Using the listing below, set down each line from the line containing "far := decide" through the line containing "def limitInteg (g", both ends included, exactly and with nothing added.
━━━━━ Task input ━━━━━
-- ==== Sys2Proof/Machine/Depth.lean ====
section
/-! DEFINITION. The Depth Loop Unit (chapter 5): the effective setpoint, the loop law, the dead-zone compensation and
the settle counters. -/

namespace Sys2Proof.Machine

/-- R78: a value given to sp is limited before it is stored. -/
def limitSetpoint (maxDepth : Nat) (x : Int) : Int := clamp Config.minSetpoint (maxDepth : Int) x

/-- R81: the distance ramp of one side over Δ mm of new ground. -/
def rampSide (maxDepth slope delta : Nat) (target : Int) (l : Loop) : Loop :=
  let a := l.acc + slope * delta
  let allowance := a / 1000
  if (target - l.sp).natAbs ≤ allowance then { l with sp := limitSetpoint maxDepth target, acc := 0 }
  else { l with sp := limitSetpoint maxDepth (moveToward target allowance l.sp), acc := a - 1000 * allowance }

/-- R81 to R83: the DLU's work at a high-water advance: both sides ramp in CUTTING while there is a target. -/
def rampSides (delta : Nat) (s : State) : State :=
  match s.csc.state, targets s with
  | .cutting, some t =>
    s.mapDlu fun d => ⟨rampSide s.cfg.plan.maxDepth (activeSlope s) delta t.left d.left,
                       rampSide s.cfg.plan.maxDepth (activeSlope s) delta t.right d.right⟩
  | _, _ => s

/-- R80, R84: sp moved at a side reading. -/
def moveSetpoint (st : CutState) (plan : PlanRec) (target : Option Int) (l : Loop) : Loop :=
  match st, target with
  | .engaging, some t => { l with sp := limitSetpoint plan.maxDepth (moveToward t plan.engageRate l.sp) }
  | .lifting, _ =>
    { l with sp := limitSetpoint plan.maxDepth (moveToward (-(plan.clearance : Int)) plan.liftRate l.sp) }
  | _, _ => l

/-- R89: the error and the far mark. -/
def judgeError (farTol : Nat) (depth : Int) (l : Loop) : Loop :=
  let e := l.sp - depth
  { l with err := e, far := decide (farTol < e.natAbs) }

/-- The gains of a gain set. -/
def SideRec.gains (r : SideRec) : GainSet → Gains
  | .normal => r.normal
  | .hard => r.hard

/-- R91: the gain set that a material class selects. -/
def gainFor : Material → GainSet
  | .soft => .normal
  | .hard => .hard

/-- A value limited to −Ilim..+Ilim. -/
def limitInteg (g : Gains) (x : Int) : Int := clamp (-(g.ilim : Int)) (g.ilim : Int) x

/-- R91: the gain set selected and the integrator limited to it. -/
def selectGains (r : SideRec) (m : Material) (l : Loop) : Loop :=
  { l with gain := gainFor m, integ := limitInteg (r.gains (gainFor m)) l.integ }

/-- R94: the candidate integrator. -/
def candidateInteg (g : Gains) (e i : Int) : Int := limitInteg g (i + (g.ki : Int) * e / 256)

/-- R94: the raw command. -/
def rawCommand (g : Gains) (e i : Int) : Int := (g.kp : Int) * e / 16 + candidateInteg g e i

/-- R92 to R95: the loop command and the integrator. -/
def loopLaw (g : Gains) (lost : Bool) (deadband : Nat) (l : Loop) : Loop :=
  if lost then { l with u := 0, integ := 0 }
  else if l.err.natAbs ≤ deadband then { l with u := 0 }
  else
    let ic := candidateInteg g l.err l.integ
    let raw := rawCommand g l.err l.integ
    if raw.natAbs ≤ g.umax then { l with u := raw, integ := ic }
    else { l with u := if raw < 0 then -(g.umax : Int) else (g.umax : Int),
                  integ := if l.err.sign ≠ raw.sign then ic else l.integ }

/-- R97: the drive of a loop command. -/
def deadZone (vmin : Nat) (u : Int) : Int :=
  let mag : Int := (vmin : Int) + (u.natAbs : Int) * (1000 - (vmin : Int)) / 1000
  if u = 0 then 0 else if u < 0 then -mag else mag

/-- R87, R88: the settle condition of a cut state. -/
def settled (st : CutState) (plan : PlanRec) (r : SideRec) (target : Option Int) (ref : SideRef) (l : Loop) : Bool :=
  match st, target with
  | .engaging, some t =>
    ref.ref != .lost && l.sp == t && decide ((t - ref.depth).natAbs ≤ r.engageTol)
  | .lifting, _ => ref.ref != .lost && decide (ref.depth ≤ -(plan.clearance : Int) + (r.engageTol : Int))
  | _, _ => false

/-- R86: the settle counter moved. -/
def judgeSettle (ok : Bool) (l : Loop) : Loop := { l with settle := if ok then min 10 (l.settle + 1) else 0 }

/-- R96: the reset of the integrator at a reading with the left-LOST mark. -/
def resetInteg (leftLost : Bool) (l : Loop) : Loop := if leftLost then { l with integ := 0 } else l

/-- R91 to R95, R97: the law of one loop update. -/
def lawSide (r : SideRec) (m : Material) (lost : Bool) (l : Loop) : Loop :=
  let a := selectGains r m l
  let b := loopLaw (r.gains a.gain) lost r.deadband a
  { b with drive := deadZone r.vmin b.u }

/-- R90: the DLU's work on one side at a side reading; `runs` says that the law runs. -/
def loopSide (st : CutState) (plan : PlanRec) (r : SideRec) (m : Material) (target : Option Int) (ref : SideRef)
    (runs : Bool) (l : Loop) : Loop :=
  let a := judgeError r.farTol ref.depth (moveSetpoint st plan target (resetInteg ref.leftLost l))
  let b := if runs then lawSide r m (ref.ref == .lost) a else a
  judgeSettle (settled st plan r target ref b) b

/-- R90: whether the loop law runs for a leg output. -/
def lawRuns (st : CutState) (l : Leg) : Bool := st.loops && l.owner == .loop

/-- R90: the loop updates of both sides at a sample set, and the drives handed to the VOS (R186). -/
def updateLoops (s : State) : State :=
  let t := targets s
  let side (i : Side) : Loop :=
    loopSide s.csc.state s.cfg.plan (s.cfg.side.get i) s.dlm.material (t.map fun x => x.get i) (s.sru.sides.get i)
      (lawRuns s.csc.state (s.vos.legs.get i)) (s.dlu.get i)
  let hand (i : Side) (l : Leg) : Leg :=
    if lawRuns s.csc.state l then l.takeDrive s.csc.state (side i).drive else l
  (s.mapDlu fun _ => ⟨side .left, side .right⟩).mapVos fun v =>
    { v with legs := ⟨hand .left v.legs.left, hand .right v.legs.right⟩ }

/-- R79, R85, R86, R90, R96: a side of the DLU at a change of the cut state; `depth` is its measured depth. -/
def Loop.changeState (old new : CutState) (maxDepth : Nat) (depth : Int) (l : Loop) : Loop :=
  let stops := new.neutral || new == .ready
  { l with acc := 0, settle := 0,
           sp := if old = .ready ∧ new = .engaging then limitSetpoint maxDepth depth else l.sp,
           integ := if new = .engaging then 0 else l.integ,
           u := if stops then 0 else l.u,
           drive := if stops then 0 else l.drive }

end Sys2Proof.Machine
end

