/-! ### TLU -/

/-- R142: TRUCK_NEXT. -/
def truckNext (payload : List Byte) (s : State) : State × Reply :=
  match payload with
  | [a, b, c, d, e, f] =>
    let number := u16 a b
    let target := u32 c d e f
    if number = 0 then (s, replyField 0)
    else if target < 10 ∨ 200000 < target then (s, replyField 1)
    else if s.tlu.next.isSome then (s, replyBusy)
    else (s.mapTlu fun t => { t with next := some { number := number, target := target } }, replyOk [])
  | _ => (s, replyLength)

/-- R127: a retagging of the queue, after which the pause mark is worked out. -/
def retagQueue (a b : Tag) (s : State) : State :=
  workOutPause (s.mapBtq fun q => { q with segs := retag a b q.segs })

/-- R143: TRUCK_IN. -/
def truckIn (s : State) : State × Reply :=
  match s.tlu.current, s.tlu.next with
  | some _, _ => (s, replyBusy)
  | none, none => (s, replyPrerequisite)
  | none, some t =>
    let s1 := s.mapTlu fun b =>
      { b with next := none,
               current := some { state := .loading, number := t.number, target := t.target, delivered := 0,
                                 opened := s.pcu.station } }
    (predictClosing (retagQueue .next .current s1), replyOk [])

/-- R150: TRUCK_OUT. -/
def truckOut (s : State) : State × Reply :=
  match s.tlu.current with
  | none => (s, replyPrerequisite)
  | some _ => (retagQueue .current .next (closeTruck .out s), replyOk [])

/-- FULL 0, OUT 1 (section 11.8). -/
def CloseReason.code : CloseReason → Nat
  | .full => 0
  | .out => 1

/-- The nineteen bytes of a tally record. -/
def Tally.bytes (t : Tally) : List Byte :=
  w2 t.number ++ w4 t.target ++ w4 t.delivered ++ w4 t.opened ++ w4 t.closed ++ [BitVec.ofNat 8 t.reason.code]

/-- R153: TALLY_READ. -/
def tallyRead (payload : List Byte) (s : State) : State × Reply :=
  match payload with
  | [i] =>
    match s.tlu.log[i.toNat]? with
    | none => (s, replyField 0)
    | some t => (s, replyOk (t.bytes ++ [BitVec.ofNat 8 s.tlu.log.length] ++ w4 s.tlu.closedTotal))
  | _ => (s, replyLength)

/-! ### LI -/

/-- R206: IDENTIFY. -/
def identify (s : State) : State × Reply :=
  let p := s.li.straps
  let bit (b : Bool) : Byte := BitVec.ofNat 8 b.toNat
  (s, replyOk [0x54#8, 0x44#8, 0x4C#8, 0x24#8, 0x41#8, bit p.cfg0, bit p.cfg1, bit p.cfg2, bit p.cfg3,
               bit s.csc.commissioned])

/-- R208: POLL: the status content of this moment, whose byte 0 is the reason OK. -/
def poll (s : State) : State × Reply := (s, statusContent s)

/-- R202: RESTART. -/
def restart (s : State) : State × Reply := (s.mapLi fun l => { l with restarting := true }, replyOk [])

/-- R212: the enable and route of source number i written; a level source that it enables latches at once. -/
def writeRoute (i : Nat) (enable route : Bool) (s : State) : State :=
  let s1 := s.mapLi fun l =>
    { l with events := { l.events with enable := setMark l.events.enable i enable,
                                       route := setMark l.events.route i route } }
  if enable && marked levelSources i && marked s.li.events.cond i then latch i s1 else s1

/-- R212: EVENT_ROUTE. -/
def eventRoute (payload : List Byte) (s : State) : State × Reply :=
  match payload with
  | [source, enable, route] =>
    match firstBad 0 [decide (source.toNat < 25), decide (enable.toNat ≤ 1), decide (route.toNat ≤ 1)] with
    | some i => (s, replyField i)
    | none => (writeRoute source.toNat (enable.toNat == 1) (route.toNat == 1) s, replyOk [])
  | _ => (s, replyLength)

/-- R211: the marks acknowledged; a level source that is enabled and true latches again, without a notice (R210). -/
def acknowledge (mask : EventWord) (e : Events) : Events :=
  { e with pending := (e.pending &&& ~~~mask) ||| (mask &&& e.enable &&& e.cond &&& levelSources) }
━━━━━
Written answer »
  { l with err := e, far := decide (farTol < e.natAbs) }

/-- The gains of a gain set. -/
def SideRec.gains (r : SideRec) : GainSet → Gains
  | .normal => r.normal
  | .hard => r.hard

/-- R91: the gain set that a material class selects. -/
def gainFor : Material → GainSet
  | .soft => .normal
  | .hard => .hard

/-- A value limited to −Ilim..+Ilim. -/
def limitInteg (g : Gains) (x : Int) : Int := clamp (-(g.ilim : Int)) (g.ilim : Int) x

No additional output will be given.